===== SOURCE MATERIAL

-- ==== Sys2Proof/Machine/Idle.lean ====
section
/-! DEFINITION. What one AON cycle does while no command waits: the counts advance, the read budget refills, every arbiter has a
grant opportunity, the spill ports send, and the outputs that were driven are taken by their receivers (DESIGN CHOICE, log
entry 1). -/

namespace Sys2Proof.Machine

/-- The tokens a CORE cycle count adds (R147): one token is one byte, RATE is in bytes per CORE cycle. -/
def refill (s : State) (cycles : Nat) : Nat :=
  min (bits (sh s 0x404) 27 16 * 4096) (s.str.tokens + bits (sh s 0x404) 11 0 * cycles)

/-- One AON cycle of 20 CORE cycles without a command. -/
def idle (s : State) : State :=
  let s := { s with
    time := { s.time with
      aon := (s.time.aon + 1) % 2 ^ 64
      core := (s.time.core + 20) % 2 ^ 64
      act := s.time.act + b2n (s.pwr.state == 0 && !halted s) }
    str.tokens := refill s 20
    asy.verdicts := []
    out := { s.out with msix := [], pulls := [], rels := [], relAll := [], vld := [], reads := [], line := [] } }
  if up s then sendLines (grantAll (mergeAge s)) else s

end Sys2Proof.Machine
end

==========

▶ **TRY IT**
Your response must contain the complete listing, copied without deviation.

▶ **RESPONSE AREA**
-- ==== Sys2Proof/Machine/Idle.lean ====
section
/-! DEFINITION. What one AON cycle does while no command waits: the counts advance, the read budget refills, every arbiter has a
grant opportunity, the spill ports send, and the outputs that were driven are taken by their receivers (DESIGN CHOICE, log
entry 1). -/

namespace Sys2Proof.Machine

/-- The tokens a CORE cycle count adds (R147): one token is one byte, RATE is in bytes per CORE cycle. -/
def refill (s : State) (cycles : Nat) : Nat :=
  min (bits (sh s 0x404) 27 16 * 4096) (s.str.tokens + bits (sh s 0x404) 11 0 * cycles)

/-- One AON cycle of 20 CORE cycles without a command. -/
def idle (s : State) : State :=
  let s := { s with
    time := { s.time with
      aon := (s.time.aon + 1) % 2 ^ 64
      core := (s.time.core + 20) % 2 ^ 64
      act := s.time.act + b2n (s.pwr.state == 0 && !halted s) }
    str.tokens := refill s 20
    asy.verdicts := []
    out := { s.out with msix := [], pulls := [], rels := [], relAll := [], vld := [], reads := [], line := [] } }
  if up s then sendLines (grantAll (mergeAge s)) else s

end Sys2Proof.Machine
end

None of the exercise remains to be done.